*Assignment*:
From the records below, transcribe exactly the lines that begin at the line with "def withImg (st" and end at the line with "theorem wit_frame : ∃", both included.

*Data shown*:
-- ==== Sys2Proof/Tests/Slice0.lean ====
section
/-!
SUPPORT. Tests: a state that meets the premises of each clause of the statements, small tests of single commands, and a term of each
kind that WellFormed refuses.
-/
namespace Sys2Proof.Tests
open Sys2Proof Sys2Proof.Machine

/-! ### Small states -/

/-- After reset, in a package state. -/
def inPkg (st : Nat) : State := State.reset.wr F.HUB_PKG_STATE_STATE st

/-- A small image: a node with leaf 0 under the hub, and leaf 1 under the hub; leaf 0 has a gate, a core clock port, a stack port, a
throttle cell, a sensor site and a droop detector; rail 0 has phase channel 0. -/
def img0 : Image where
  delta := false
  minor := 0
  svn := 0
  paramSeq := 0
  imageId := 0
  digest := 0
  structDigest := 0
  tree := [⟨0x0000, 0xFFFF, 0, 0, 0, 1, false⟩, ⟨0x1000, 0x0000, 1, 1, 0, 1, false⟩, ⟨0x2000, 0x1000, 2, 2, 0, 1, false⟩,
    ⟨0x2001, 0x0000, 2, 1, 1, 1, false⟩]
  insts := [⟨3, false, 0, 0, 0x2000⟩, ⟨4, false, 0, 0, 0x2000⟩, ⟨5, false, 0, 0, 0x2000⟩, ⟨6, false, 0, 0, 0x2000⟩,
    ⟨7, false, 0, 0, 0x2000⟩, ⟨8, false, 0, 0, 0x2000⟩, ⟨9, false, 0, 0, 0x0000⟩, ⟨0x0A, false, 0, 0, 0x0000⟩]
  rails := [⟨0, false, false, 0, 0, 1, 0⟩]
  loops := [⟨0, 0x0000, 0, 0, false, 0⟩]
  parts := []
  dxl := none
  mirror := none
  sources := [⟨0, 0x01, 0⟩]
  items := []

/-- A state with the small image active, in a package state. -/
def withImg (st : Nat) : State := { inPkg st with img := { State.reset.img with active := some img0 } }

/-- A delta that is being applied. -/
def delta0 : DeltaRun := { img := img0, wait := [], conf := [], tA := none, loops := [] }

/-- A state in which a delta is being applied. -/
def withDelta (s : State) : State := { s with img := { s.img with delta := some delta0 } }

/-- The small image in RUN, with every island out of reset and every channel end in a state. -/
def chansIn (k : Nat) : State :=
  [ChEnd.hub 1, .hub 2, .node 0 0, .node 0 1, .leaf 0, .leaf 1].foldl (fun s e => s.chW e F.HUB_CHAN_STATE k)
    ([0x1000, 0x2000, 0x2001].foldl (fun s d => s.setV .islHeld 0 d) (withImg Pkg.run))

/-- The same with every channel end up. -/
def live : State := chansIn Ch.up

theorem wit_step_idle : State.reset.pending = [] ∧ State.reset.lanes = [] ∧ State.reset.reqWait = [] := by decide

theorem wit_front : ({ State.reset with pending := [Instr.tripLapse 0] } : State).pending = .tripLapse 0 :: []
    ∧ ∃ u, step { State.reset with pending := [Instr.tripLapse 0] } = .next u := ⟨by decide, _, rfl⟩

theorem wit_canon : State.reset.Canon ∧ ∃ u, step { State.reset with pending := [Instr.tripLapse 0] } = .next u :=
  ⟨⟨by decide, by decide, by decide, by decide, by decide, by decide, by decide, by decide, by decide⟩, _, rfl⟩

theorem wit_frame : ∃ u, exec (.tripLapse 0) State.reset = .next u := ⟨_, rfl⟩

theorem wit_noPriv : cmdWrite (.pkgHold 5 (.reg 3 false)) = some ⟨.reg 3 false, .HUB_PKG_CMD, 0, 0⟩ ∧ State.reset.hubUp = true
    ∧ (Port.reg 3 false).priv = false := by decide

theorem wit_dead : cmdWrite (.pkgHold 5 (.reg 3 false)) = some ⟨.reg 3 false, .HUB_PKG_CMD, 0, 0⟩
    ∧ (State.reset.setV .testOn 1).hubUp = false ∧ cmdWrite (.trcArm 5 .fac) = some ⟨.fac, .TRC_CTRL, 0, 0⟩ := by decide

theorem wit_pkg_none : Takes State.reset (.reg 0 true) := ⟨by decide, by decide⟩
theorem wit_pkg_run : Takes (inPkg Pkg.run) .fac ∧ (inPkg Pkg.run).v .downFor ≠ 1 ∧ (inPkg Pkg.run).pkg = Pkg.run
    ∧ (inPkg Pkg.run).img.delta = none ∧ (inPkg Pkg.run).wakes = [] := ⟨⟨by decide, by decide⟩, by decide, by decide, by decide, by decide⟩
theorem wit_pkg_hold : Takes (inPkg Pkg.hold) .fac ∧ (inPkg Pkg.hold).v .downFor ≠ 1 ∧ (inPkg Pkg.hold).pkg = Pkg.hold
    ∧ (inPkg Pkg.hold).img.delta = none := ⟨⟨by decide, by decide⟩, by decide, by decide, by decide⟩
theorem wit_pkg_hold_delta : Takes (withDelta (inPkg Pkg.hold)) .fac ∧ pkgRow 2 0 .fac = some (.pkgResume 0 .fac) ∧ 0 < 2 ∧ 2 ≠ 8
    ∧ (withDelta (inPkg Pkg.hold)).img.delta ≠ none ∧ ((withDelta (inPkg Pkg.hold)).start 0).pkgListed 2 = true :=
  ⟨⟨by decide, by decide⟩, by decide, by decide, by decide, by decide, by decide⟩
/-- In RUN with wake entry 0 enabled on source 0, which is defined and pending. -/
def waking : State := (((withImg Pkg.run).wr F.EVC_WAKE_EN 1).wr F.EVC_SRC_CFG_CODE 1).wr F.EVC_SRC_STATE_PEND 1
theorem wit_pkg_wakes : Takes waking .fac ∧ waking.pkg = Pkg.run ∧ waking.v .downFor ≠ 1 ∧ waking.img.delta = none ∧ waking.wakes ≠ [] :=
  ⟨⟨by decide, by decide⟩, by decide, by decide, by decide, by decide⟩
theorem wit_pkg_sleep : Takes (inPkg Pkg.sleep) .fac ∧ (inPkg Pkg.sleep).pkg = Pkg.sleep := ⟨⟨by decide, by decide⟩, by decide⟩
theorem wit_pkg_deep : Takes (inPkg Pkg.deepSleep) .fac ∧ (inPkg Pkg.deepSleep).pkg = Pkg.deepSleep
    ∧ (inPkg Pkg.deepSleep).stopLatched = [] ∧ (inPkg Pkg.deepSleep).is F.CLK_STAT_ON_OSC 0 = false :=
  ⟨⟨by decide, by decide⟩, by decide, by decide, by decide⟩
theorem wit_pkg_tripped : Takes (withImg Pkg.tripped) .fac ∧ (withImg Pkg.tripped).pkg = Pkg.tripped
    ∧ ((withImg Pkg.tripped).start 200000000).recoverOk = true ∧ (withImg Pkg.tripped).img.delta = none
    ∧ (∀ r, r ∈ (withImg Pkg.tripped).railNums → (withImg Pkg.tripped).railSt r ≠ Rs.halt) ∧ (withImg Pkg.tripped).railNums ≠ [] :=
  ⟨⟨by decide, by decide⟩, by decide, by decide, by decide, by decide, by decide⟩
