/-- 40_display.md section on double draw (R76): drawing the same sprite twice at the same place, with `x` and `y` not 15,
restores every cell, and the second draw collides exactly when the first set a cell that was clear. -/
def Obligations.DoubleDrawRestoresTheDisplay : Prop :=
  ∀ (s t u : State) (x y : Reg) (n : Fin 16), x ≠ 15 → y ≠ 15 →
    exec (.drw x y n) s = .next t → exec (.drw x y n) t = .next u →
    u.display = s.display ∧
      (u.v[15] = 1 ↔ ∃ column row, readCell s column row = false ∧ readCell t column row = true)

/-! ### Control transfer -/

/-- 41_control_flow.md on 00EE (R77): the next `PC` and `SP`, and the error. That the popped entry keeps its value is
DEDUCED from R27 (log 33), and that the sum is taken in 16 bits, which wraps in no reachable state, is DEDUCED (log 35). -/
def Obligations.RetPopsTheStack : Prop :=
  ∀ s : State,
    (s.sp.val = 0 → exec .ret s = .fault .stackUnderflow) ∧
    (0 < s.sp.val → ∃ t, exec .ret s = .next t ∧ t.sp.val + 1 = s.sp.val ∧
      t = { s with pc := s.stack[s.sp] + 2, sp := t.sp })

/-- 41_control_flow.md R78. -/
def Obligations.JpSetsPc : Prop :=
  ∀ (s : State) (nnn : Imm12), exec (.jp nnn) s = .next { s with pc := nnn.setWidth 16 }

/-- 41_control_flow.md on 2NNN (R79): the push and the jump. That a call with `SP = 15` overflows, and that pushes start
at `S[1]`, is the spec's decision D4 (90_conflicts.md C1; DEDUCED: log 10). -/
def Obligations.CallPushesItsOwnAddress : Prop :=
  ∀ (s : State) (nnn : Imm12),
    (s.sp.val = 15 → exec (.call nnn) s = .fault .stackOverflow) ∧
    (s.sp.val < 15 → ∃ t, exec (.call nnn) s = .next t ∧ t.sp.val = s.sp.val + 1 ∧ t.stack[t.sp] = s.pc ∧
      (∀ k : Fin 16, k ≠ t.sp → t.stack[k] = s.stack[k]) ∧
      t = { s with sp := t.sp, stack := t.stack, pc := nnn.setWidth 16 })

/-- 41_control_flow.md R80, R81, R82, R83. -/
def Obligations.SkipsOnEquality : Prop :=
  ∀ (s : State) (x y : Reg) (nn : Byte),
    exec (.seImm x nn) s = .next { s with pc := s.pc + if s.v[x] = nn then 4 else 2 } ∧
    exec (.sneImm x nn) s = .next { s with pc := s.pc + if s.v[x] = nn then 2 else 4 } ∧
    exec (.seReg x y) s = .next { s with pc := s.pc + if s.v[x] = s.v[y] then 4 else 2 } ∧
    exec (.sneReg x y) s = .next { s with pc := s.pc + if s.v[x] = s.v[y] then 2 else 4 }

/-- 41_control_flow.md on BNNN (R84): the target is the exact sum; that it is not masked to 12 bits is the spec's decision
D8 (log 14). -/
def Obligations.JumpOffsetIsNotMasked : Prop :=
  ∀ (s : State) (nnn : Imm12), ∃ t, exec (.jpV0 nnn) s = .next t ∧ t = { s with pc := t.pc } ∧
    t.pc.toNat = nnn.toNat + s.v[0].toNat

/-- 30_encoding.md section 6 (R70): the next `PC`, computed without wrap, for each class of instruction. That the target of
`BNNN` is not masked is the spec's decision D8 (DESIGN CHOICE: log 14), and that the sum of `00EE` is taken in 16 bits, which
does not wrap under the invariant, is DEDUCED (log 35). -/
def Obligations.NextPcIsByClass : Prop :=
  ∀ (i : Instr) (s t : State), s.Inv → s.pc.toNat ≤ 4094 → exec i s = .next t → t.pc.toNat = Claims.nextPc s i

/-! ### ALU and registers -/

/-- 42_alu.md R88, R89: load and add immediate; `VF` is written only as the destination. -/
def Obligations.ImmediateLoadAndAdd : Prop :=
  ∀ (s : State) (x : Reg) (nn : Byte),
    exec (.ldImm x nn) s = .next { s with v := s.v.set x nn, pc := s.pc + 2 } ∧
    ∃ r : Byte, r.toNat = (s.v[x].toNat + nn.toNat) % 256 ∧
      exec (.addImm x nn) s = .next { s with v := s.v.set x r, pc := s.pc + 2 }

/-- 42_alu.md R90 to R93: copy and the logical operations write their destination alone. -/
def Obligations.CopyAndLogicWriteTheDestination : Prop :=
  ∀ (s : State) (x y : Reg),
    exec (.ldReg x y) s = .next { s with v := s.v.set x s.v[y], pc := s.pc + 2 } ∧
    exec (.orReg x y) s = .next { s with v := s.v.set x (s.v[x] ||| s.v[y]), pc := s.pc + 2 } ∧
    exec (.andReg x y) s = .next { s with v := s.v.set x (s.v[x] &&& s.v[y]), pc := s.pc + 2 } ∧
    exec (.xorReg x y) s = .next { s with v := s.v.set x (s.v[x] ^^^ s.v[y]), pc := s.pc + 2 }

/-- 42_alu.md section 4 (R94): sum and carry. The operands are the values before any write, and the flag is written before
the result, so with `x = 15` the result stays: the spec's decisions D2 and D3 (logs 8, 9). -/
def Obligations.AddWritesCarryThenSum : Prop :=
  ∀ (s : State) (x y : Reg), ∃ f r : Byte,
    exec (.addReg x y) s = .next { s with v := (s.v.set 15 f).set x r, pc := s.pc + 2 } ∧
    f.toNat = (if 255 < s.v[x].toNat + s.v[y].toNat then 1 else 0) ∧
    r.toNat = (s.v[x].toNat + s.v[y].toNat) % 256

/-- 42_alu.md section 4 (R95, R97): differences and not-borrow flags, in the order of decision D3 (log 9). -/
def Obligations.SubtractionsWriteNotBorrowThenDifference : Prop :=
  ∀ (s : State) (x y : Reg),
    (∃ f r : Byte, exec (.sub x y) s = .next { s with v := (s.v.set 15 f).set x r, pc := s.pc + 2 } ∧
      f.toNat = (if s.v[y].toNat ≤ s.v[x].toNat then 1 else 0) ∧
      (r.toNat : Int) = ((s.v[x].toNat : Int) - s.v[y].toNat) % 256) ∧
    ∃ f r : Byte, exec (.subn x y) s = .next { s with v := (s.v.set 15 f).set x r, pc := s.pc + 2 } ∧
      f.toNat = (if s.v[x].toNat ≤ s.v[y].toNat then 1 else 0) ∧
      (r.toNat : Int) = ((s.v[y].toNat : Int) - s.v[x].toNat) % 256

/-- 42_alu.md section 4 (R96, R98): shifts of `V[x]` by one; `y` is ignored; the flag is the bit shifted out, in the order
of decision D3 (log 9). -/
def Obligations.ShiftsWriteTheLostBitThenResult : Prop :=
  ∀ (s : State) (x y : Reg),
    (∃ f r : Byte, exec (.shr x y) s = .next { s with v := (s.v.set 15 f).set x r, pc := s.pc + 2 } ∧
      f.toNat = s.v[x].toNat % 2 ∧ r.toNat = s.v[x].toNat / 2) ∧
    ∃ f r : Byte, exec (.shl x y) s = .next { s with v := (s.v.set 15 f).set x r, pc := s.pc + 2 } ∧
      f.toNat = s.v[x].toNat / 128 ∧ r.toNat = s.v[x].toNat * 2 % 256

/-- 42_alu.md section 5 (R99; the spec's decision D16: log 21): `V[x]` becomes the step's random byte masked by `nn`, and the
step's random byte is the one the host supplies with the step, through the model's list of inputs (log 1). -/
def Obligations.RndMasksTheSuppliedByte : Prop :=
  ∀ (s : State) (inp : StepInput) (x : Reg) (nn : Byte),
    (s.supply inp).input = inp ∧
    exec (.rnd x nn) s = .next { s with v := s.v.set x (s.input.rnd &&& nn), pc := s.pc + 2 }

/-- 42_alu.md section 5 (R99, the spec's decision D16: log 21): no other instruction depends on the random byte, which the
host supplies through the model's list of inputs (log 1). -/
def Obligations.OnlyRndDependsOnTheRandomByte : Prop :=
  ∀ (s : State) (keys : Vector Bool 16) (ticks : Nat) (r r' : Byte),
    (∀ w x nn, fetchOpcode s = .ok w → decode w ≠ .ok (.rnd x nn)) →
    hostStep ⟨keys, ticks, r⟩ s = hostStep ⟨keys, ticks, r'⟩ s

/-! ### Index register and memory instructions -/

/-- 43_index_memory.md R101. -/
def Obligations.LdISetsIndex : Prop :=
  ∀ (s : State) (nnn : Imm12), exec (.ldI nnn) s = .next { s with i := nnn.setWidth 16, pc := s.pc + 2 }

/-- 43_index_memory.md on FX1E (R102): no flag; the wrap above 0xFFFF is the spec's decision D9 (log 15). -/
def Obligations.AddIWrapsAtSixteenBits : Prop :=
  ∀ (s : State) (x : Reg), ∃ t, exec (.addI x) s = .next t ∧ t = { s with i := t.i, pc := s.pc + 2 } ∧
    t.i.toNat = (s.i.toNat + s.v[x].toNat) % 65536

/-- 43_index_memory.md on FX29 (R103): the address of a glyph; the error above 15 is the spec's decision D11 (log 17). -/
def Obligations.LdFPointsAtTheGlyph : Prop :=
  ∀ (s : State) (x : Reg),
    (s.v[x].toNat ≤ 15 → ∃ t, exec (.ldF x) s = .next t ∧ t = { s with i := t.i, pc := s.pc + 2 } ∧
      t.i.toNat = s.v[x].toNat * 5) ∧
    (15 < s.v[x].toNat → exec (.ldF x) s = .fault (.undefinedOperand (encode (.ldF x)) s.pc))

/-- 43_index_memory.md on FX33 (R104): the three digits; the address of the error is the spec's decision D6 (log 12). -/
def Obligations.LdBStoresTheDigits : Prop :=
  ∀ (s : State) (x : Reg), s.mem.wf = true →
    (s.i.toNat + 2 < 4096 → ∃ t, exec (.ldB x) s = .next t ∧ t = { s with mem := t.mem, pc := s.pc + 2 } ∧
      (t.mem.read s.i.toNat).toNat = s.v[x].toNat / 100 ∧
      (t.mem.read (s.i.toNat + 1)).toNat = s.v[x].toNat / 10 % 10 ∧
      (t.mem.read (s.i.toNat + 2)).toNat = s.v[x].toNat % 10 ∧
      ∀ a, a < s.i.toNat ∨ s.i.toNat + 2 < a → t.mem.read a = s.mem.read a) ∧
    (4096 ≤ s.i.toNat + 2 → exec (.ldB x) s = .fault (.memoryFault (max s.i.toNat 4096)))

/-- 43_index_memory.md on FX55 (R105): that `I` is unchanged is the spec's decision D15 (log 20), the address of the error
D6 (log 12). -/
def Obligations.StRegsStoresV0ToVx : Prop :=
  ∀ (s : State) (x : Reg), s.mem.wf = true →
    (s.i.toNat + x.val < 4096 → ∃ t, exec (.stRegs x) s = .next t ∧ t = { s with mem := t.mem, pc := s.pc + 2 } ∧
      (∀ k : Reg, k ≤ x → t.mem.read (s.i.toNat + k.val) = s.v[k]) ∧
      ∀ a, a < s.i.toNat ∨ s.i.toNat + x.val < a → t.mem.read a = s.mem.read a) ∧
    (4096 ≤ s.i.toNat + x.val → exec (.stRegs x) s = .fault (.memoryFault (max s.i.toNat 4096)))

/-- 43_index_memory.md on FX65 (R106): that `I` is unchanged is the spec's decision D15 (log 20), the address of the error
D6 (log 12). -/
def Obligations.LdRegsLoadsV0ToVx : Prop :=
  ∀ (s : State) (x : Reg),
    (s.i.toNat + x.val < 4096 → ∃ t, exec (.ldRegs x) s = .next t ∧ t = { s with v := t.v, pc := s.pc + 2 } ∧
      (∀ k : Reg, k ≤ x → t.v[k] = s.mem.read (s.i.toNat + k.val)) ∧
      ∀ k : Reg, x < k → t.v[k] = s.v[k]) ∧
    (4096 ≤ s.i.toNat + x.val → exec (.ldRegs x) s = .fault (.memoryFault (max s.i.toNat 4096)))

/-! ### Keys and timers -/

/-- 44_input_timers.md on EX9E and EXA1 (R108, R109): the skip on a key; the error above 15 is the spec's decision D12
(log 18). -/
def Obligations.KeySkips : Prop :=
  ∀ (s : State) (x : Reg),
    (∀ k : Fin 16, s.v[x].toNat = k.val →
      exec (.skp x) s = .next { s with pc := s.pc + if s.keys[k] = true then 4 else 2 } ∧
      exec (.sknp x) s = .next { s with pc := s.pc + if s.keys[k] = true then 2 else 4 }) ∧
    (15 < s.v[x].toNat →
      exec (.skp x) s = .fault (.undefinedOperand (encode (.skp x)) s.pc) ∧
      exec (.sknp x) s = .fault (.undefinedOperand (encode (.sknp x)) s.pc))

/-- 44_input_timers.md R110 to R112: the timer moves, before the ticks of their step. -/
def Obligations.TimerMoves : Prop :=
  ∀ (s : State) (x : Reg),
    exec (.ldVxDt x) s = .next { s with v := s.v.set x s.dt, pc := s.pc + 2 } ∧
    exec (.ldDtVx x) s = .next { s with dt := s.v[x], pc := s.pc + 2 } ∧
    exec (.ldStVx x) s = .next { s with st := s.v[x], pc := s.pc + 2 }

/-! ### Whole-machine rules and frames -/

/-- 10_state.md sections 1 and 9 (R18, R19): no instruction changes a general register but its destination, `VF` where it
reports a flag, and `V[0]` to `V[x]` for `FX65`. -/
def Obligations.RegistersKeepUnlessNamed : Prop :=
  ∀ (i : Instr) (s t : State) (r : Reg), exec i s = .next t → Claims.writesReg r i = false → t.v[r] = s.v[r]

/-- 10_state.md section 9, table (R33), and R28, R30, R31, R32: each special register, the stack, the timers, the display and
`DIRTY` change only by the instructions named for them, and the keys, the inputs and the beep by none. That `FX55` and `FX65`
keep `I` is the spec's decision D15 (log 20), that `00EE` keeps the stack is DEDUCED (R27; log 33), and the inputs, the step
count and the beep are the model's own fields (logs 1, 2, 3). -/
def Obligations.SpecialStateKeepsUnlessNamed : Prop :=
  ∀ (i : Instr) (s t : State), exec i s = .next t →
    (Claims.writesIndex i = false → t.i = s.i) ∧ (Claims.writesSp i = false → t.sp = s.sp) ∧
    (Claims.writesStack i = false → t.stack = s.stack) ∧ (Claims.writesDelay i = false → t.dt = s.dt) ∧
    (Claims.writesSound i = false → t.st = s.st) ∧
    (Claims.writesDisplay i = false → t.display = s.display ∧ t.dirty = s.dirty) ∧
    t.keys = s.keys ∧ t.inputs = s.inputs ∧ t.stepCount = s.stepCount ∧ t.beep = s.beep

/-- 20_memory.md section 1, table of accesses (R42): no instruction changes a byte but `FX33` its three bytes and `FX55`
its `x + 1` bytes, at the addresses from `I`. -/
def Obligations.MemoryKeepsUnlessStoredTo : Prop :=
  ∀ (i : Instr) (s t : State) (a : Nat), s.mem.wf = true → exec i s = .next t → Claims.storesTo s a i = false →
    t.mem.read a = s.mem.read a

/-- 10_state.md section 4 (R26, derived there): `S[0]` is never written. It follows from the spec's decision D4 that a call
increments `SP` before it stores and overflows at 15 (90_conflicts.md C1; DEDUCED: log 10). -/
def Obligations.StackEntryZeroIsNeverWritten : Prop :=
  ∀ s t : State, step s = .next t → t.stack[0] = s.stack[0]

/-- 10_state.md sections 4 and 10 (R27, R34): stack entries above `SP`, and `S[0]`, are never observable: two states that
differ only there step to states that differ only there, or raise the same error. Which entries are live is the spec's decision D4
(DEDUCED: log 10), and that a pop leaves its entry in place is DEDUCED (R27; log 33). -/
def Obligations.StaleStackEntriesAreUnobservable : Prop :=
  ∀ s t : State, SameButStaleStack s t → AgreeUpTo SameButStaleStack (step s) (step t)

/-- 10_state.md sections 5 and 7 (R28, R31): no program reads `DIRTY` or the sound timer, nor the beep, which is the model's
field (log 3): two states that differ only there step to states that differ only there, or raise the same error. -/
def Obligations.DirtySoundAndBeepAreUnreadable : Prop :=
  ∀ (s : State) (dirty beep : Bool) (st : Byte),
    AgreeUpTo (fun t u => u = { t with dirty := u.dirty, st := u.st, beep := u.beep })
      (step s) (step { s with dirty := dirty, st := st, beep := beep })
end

*Task result*:
def withImg (st : Nat) : State := { inPkg st with img := { State.reset.img with active := some img0 } }

/-- A delta that is being applied. -/
def delta0 : DeltaRun := { img := img0, wait := [], conf := [], tA := none, loops := [] }

/-- A state in which a delta is being applied. -/
def withDelta (s : State) : State := { s with img := { s.img with delta := some delta0 } }

/-- The small image in RUN, with every island out of reset and every channel end in a state. -/
def chansIn (k : Nat) : State :=
  [ChEnd.hub 1, .hub 2, .node 0 0, .node 0 1, .leaf 0, .leaf 1].foldl (fun s e => s.chW e F.HUB_CHAN_STATE k)
    ([0x1000, 0x2000, 0x2001].foldl (fun s d => s.setV .islHeld 0 d) (withImg Pkg.run))

/-- The same with every channel end up. -/
def live : State := chansIn Ch.up

theorem wit_step_idle : State.reset.pending = [] ∧ State.reset.lanes = [] ∧ State.reset.reqWait = [] := by decide

theorem wit_front : ({ State.reset with pending := [Instr.tripLapse 0] } : State).pending = .tripLapse 0 :: []
    ∧ ∃ u, step { State.reset with pending := [Instr.tripLapse 0] } = .next u := ⟨by decide, _, rfl⟩

theorem wit_canon : State.reset.Canon ∧ ∃ u, step { State.reset with pending := [Instr.tripLapse 0] } = .next u :=
  ⟨⟨by decide, by decide, by decide, by decide, by decide, by decide, by decide, by decide, by decide⟩, _, rfl⟩

theorem wit_frame : ∃ u, exec (.tripLapse 0) State.reset = .next u := ⟨_, rfl⟩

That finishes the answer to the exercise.